_About this task_
Take the material below from its first line through the line containing "Changing one bank unit. -/" and, please, write those lines again exactly.

_Supplied data_
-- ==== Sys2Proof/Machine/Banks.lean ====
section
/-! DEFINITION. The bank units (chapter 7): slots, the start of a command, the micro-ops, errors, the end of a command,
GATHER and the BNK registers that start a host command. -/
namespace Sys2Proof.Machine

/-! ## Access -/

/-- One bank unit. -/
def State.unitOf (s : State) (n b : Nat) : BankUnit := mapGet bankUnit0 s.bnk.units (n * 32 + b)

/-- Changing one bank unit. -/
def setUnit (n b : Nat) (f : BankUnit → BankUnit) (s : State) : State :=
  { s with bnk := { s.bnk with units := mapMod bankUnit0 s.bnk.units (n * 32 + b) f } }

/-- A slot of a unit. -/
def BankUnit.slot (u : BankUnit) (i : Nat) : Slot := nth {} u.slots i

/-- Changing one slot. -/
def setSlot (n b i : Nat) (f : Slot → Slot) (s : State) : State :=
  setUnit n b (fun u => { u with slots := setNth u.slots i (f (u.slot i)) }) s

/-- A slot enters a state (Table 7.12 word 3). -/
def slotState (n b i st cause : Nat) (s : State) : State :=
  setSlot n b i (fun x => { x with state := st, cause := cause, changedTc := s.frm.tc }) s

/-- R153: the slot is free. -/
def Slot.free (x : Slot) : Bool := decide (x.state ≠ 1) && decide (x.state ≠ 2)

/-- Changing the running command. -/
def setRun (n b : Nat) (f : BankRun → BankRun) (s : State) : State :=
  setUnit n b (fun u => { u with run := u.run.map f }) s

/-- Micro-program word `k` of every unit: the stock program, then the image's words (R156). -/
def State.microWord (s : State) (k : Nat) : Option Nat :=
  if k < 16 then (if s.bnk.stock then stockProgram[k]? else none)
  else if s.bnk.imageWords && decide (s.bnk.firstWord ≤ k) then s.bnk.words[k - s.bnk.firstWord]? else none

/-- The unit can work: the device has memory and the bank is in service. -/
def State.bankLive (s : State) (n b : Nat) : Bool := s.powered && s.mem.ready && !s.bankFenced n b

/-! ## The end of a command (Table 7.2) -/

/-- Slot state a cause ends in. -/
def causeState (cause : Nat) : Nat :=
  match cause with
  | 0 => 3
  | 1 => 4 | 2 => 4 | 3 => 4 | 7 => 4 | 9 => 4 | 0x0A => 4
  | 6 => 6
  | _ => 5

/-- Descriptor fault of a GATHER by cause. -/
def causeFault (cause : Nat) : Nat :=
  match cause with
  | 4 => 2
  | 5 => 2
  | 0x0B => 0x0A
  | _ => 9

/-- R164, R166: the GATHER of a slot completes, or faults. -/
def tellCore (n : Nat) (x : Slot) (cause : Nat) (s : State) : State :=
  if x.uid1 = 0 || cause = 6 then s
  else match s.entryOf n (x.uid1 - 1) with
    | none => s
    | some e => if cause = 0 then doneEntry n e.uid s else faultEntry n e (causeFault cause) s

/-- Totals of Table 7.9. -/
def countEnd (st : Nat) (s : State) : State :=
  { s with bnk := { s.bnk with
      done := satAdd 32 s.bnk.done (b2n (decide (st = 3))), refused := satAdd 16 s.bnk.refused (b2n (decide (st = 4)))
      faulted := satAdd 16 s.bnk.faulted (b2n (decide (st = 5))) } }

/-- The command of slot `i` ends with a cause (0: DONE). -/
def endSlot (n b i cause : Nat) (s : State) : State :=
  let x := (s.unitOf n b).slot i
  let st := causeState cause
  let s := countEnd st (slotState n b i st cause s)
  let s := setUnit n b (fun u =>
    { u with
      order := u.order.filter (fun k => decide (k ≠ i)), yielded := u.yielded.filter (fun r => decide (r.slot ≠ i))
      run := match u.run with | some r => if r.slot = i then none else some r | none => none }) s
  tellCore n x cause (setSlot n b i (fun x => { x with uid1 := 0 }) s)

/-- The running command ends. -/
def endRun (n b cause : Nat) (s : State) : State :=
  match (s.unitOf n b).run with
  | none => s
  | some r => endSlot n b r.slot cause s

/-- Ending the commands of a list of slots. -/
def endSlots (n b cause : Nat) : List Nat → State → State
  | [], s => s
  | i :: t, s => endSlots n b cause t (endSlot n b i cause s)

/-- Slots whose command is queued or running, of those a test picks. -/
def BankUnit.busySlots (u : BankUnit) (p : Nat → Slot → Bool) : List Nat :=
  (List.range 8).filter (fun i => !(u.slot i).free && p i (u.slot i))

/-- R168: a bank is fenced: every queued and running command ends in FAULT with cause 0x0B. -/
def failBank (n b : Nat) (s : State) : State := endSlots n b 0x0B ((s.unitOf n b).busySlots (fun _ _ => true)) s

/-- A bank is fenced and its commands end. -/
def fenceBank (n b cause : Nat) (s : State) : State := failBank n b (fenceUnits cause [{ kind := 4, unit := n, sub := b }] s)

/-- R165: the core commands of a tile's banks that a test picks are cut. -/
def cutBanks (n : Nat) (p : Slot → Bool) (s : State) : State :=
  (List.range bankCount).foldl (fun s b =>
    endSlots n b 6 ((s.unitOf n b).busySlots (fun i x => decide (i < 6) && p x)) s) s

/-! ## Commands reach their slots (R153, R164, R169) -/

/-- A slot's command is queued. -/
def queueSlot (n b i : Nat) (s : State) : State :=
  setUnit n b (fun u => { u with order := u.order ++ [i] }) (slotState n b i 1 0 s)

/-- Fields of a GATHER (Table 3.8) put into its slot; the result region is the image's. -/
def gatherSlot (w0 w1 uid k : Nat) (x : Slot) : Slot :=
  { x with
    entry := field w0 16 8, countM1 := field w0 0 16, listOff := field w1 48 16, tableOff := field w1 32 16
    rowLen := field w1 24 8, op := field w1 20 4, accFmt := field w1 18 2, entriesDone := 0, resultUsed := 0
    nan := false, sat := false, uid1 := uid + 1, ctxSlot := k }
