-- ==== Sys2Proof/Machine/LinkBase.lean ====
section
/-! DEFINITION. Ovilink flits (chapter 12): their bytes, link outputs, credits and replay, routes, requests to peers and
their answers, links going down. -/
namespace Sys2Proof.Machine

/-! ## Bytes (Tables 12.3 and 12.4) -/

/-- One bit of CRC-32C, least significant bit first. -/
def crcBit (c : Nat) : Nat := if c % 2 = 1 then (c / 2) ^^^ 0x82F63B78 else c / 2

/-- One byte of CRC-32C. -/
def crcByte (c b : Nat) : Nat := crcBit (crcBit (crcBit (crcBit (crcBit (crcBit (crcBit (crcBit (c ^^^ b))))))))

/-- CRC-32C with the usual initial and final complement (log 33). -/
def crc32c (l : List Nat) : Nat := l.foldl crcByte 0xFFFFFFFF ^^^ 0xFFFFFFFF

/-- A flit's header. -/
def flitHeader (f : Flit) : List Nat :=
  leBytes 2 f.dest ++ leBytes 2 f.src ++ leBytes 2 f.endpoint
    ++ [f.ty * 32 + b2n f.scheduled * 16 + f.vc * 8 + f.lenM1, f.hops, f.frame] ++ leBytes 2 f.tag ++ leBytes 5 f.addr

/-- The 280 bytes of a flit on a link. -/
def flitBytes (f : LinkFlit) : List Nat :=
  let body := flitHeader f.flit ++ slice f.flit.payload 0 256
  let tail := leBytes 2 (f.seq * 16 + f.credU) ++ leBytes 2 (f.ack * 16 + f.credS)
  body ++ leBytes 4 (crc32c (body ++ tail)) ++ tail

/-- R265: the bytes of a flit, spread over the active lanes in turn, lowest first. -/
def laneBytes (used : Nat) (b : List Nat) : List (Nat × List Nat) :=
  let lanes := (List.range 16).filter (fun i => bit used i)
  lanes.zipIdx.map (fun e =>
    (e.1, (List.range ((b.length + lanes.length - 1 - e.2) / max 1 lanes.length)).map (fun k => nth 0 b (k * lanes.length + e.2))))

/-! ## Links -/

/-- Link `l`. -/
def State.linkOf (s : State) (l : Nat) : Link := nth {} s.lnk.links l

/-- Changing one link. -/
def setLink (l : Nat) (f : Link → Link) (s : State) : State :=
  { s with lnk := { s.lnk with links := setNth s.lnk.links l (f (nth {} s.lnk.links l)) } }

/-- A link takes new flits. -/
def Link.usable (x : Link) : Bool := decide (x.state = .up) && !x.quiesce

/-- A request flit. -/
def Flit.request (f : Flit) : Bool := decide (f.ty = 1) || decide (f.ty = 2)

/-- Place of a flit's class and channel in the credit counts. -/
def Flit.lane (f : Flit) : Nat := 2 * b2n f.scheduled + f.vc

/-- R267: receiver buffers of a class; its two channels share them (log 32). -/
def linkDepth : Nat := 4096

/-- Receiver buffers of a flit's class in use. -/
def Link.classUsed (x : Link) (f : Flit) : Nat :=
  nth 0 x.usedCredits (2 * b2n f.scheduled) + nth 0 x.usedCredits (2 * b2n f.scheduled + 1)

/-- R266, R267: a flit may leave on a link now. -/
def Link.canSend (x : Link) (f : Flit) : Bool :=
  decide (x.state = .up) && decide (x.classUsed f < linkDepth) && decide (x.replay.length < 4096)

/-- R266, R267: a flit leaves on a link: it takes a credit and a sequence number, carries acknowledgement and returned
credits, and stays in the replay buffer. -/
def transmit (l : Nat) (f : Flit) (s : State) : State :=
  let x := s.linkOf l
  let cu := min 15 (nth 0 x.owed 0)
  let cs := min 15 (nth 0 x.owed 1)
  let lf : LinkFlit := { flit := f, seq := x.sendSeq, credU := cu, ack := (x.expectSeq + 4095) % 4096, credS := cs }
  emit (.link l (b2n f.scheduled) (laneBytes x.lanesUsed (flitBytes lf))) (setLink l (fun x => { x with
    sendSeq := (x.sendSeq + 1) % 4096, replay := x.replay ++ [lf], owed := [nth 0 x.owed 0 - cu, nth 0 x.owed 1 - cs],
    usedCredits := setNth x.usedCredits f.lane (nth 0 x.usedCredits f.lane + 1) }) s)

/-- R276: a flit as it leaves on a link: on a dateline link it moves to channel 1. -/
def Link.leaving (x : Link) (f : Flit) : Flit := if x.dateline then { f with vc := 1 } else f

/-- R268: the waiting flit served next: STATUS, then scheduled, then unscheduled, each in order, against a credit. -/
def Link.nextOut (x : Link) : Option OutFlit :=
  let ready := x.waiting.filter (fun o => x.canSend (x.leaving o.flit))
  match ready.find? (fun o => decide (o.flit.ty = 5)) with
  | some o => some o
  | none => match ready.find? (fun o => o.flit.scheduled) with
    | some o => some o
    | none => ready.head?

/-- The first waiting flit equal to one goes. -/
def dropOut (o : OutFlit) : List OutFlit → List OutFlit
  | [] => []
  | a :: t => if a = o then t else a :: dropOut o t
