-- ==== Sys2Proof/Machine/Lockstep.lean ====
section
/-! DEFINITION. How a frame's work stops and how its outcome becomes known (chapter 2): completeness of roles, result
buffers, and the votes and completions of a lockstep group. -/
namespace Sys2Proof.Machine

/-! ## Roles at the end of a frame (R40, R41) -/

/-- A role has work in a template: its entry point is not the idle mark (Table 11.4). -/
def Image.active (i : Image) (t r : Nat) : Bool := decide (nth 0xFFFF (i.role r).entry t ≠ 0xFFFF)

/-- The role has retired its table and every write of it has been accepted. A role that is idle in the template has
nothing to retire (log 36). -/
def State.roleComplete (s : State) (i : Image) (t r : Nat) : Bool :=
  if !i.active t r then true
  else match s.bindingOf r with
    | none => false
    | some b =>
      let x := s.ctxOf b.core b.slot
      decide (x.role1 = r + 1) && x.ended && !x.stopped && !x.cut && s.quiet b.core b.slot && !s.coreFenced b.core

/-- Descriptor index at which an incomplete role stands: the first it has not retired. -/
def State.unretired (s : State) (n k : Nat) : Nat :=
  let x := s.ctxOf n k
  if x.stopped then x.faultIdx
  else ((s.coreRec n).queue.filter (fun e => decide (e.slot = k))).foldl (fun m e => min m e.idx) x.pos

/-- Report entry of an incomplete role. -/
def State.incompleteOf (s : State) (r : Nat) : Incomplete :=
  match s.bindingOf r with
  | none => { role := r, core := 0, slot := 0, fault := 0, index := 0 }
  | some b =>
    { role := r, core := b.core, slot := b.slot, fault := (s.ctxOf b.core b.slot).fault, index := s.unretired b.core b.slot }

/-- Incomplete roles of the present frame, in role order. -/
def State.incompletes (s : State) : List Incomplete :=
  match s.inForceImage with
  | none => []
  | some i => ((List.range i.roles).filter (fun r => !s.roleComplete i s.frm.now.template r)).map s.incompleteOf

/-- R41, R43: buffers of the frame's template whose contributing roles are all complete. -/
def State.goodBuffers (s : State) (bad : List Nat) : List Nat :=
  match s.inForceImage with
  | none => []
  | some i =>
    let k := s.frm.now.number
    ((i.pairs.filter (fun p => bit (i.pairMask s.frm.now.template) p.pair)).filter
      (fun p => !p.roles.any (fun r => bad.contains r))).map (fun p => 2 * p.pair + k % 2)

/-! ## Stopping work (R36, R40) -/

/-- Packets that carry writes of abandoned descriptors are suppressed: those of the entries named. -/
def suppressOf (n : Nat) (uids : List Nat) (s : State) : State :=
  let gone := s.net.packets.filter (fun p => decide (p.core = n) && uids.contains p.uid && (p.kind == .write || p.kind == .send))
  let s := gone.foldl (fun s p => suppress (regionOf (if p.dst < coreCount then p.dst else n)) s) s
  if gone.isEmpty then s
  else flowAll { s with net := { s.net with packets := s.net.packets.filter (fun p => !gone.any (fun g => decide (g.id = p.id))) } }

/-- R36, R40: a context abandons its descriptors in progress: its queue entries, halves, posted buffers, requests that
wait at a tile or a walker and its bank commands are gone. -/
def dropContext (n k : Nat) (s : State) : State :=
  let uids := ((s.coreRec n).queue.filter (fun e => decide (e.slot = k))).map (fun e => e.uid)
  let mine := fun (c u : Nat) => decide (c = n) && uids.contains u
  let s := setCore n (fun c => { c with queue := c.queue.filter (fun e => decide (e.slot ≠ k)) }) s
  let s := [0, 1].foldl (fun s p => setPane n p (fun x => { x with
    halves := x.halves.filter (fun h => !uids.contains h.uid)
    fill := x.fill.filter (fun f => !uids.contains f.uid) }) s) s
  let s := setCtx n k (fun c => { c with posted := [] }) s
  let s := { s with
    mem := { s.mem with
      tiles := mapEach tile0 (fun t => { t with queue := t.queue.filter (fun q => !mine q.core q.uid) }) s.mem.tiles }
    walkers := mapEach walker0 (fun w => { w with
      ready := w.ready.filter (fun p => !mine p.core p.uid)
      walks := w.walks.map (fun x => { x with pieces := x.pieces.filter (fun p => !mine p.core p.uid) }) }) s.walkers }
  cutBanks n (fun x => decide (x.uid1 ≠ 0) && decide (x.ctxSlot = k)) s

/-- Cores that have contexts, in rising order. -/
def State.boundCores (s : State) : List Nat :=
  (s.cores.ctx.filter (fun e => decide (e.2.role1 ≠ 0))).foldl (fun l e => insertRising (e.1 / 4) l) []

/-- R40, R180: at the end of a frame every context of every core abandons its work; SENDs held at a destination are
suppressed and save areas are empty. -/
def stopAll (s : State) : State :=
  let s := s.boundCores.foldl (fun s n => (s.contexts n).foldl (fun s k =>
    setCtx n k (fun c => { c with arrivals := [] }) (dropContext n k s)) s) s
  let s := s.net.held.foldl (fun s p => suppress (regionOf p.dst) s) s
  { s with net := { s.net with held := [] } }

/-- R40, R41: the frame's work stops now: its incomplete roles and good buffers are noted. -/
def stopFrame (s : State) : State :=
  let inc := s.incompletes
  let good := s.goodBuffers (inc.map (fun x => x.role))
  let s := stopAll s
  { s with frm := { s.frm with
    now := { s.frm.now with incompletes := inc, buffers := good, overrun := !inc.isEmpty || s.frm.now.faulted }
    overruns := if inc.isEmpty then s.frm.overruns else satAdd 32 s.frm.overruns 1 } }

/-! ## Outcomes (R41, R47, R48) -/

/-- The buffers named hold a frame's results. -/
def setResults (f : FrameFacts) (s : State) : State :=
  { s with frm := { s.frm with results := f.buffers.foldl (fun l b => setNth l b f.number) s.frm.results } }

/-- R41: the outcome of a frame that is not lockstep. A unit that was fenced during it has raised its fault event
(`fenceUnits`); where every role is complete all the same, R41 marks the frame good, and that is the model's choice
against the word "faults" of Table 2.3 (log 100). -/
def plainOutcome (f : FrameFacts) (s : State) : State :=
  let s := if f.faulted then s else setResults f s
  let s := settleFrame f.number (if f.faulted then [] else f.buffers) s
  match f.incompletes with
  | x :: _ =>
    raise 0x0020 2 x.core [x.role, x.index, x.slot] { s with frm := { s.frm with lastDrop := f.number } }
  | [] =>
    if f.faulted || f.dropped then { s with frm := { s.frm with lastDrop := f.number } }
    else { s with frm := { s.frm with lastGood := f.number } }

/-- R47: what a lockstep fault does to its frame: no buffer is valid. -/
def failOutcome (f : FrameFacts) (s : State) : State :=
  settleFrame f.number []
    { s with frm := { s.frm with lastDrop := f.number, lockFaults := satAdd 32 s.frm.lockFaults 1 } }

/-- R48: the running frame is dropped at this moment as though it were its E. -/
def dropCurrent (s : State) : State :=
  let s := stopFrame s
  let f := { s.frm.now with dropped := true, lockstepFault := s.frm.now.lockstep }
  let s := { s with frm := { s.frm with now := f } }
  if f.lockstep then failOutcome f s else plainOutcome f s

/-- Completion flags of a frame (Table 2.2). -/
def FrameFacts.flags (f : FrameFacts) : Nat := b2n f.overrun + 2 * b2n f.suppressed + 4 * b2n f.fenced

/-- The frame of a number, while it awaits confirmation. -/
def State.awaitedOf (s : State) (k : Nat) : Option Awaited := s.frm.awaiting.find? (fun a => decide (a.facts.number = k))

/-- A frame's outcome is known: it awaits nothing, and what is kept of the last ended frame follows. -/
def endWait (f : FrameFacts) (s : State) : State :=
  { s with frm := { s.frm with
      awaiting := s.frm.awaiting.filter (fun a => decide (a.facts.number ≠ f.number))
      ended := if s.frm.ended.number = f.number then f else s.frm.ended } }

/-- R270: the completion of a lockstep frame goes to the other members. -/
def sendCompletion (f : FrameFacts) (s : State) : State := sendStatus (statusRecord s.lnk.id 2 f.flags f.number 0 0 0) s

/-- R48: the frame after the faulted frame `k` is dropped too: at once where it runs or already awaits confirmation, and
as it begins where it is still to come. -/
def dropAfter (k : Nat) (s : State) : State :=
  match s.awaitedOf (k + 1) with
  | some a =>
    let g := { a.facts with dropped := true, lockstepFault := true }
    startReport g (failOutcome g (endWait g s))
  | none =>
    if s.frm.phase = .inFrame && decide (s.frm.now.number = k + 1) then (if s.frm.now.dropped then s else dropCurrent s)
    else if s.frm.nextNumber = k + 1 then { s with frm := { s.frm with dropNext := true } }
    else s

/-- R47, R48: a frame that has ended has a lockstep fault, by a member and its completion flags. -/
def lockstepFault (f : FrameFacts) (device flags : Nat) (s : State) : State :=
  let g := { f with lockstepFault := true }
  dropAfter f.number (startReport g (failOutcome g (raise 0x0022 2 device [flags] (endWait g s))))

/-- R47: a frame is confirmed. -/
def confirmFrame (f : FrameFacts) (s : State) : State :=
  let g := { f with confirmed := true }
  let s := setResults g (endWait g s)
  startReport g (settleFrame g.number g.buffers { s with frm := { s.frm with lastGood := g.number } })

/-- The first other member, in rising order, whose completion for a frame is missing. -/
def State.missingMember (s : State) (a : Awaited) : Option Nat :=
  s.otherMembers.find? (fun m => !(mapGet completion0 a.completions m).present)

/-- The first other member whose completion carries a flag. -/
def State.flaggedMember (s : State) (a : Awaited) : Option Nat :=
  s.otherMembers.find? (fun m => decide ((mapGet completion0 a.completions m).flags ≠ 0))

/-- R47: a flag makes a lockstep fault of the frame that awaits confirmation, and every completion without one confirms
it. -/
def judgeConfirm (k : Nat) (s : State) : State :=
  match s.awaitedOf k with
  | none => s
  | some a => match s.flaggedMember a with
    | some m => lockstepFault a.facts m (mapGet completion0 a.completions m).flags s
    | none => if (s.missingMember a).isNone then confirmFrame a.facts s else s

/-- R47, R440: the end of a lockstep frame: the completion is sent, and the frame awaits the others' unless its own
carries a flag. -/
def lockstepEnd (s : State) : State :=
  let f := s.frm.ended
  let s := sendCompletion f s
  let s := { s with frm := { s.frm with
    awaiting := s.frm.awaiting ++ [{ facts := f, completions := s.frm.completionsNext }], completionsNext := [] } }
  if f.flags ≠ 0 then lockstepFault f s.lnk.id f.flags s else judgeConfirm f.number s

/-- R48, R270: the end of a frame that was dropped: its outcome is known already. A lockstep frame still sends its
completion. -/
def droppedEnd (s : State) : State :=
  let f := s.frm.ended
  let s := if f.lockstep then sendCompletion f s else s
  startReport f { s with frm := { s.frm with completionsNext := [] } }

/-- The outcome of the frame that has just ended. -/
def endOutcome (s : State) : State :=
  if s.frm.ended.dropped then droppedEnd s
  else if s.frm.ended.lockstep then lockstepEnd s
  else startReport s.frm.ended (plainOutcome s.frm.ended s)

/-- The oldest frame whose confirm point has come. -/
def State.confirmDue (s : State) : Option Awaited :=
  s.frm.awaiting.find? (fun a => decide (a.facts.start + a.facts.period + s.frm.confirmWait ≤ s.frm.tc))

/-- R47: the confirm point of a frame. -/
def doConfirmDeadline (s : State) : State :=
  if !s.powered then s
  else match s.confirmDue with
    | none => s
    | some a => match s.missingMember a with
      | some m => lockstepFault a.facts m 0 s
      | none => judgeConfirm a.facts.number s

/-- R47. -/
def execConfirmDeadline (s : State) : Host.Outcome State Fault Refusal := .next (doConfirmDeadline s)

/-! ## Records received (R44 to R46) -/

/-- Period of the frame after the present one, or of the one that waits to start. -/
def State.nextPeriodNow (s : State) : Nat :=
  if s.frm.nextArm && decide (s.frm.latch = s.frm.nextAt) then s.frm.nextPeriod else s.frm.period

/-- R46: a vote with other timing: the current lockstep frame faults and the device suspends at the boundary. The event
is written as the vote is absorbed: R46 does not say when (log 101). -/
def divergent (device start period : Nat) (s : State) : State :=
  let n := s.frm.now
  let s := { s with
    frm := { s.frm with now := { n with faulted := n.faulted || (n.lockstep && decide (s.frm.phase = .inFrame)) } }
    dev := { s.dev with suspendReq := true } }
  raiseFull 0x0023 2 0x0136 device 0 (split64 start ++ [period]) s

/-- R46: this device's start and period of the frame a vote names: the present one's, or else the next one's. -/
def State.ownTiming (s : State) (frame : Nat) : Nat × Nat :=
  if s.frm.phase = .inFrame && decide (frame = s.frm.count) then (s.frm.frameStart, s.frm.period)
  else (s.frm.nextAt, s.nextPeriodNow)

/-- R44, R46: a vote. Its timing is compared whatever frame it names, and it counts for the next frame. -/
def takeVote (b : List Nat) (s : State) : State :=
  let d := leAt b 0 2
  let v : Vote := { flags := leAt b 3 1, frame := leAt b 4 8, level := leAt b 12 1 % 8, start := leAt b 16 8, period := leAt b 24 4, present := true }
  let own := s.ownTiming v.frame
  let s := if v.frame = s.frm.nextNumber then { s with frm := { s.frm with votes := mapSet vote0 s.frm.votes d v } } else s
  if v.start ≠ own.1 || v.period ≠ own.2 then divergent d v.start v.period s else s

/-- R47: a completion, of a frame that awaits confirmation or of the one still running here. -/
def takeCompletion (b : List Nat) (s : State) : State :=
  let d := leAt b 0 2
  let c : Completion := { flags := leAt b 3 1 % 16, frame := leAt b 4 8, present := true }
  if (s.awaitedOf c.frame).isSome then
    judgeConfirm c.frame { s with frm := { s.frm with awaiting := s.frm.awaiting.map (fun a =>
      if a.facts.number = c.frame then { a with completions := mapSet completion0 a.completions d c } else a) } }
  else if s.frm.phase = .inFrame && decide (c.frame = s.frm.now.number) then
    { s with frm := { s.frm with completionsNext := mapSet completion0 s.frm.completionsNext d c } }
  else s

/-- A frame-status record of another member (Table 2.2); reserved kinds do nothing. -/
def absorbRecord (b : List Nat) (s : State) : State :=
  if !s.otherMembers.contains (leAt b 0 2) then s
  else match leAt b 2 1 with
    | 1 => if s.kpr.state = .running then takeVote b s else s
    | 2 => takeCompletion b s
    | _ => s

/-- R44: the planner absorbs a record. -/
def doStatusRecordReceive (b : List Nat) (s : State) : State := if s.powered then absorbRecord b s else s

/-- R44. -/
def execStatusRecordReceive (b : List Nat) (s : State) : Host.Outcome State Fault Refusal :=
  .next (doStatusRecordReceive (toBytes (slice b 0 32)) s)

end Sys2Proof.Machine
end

_Response below_
-- ==== Sys2Proof/Machine/Banks.lean ====
section
/-! DEFINITION. The bank units (chapter 7): slots, the start of a command, the micro-ops, errors, the end of a command,
GATHER and the BNK registers that start a host command. -/
namespace Sys2Proof.Machine

/-! ## Access -/

/-- One bank unit. -/
def State.unitOf (s : State) (n b : Nat) : BankUnit := mapGet bankUnit0 s.bnk.units (n * 32 + b)

/-- Changing one bank unit. -/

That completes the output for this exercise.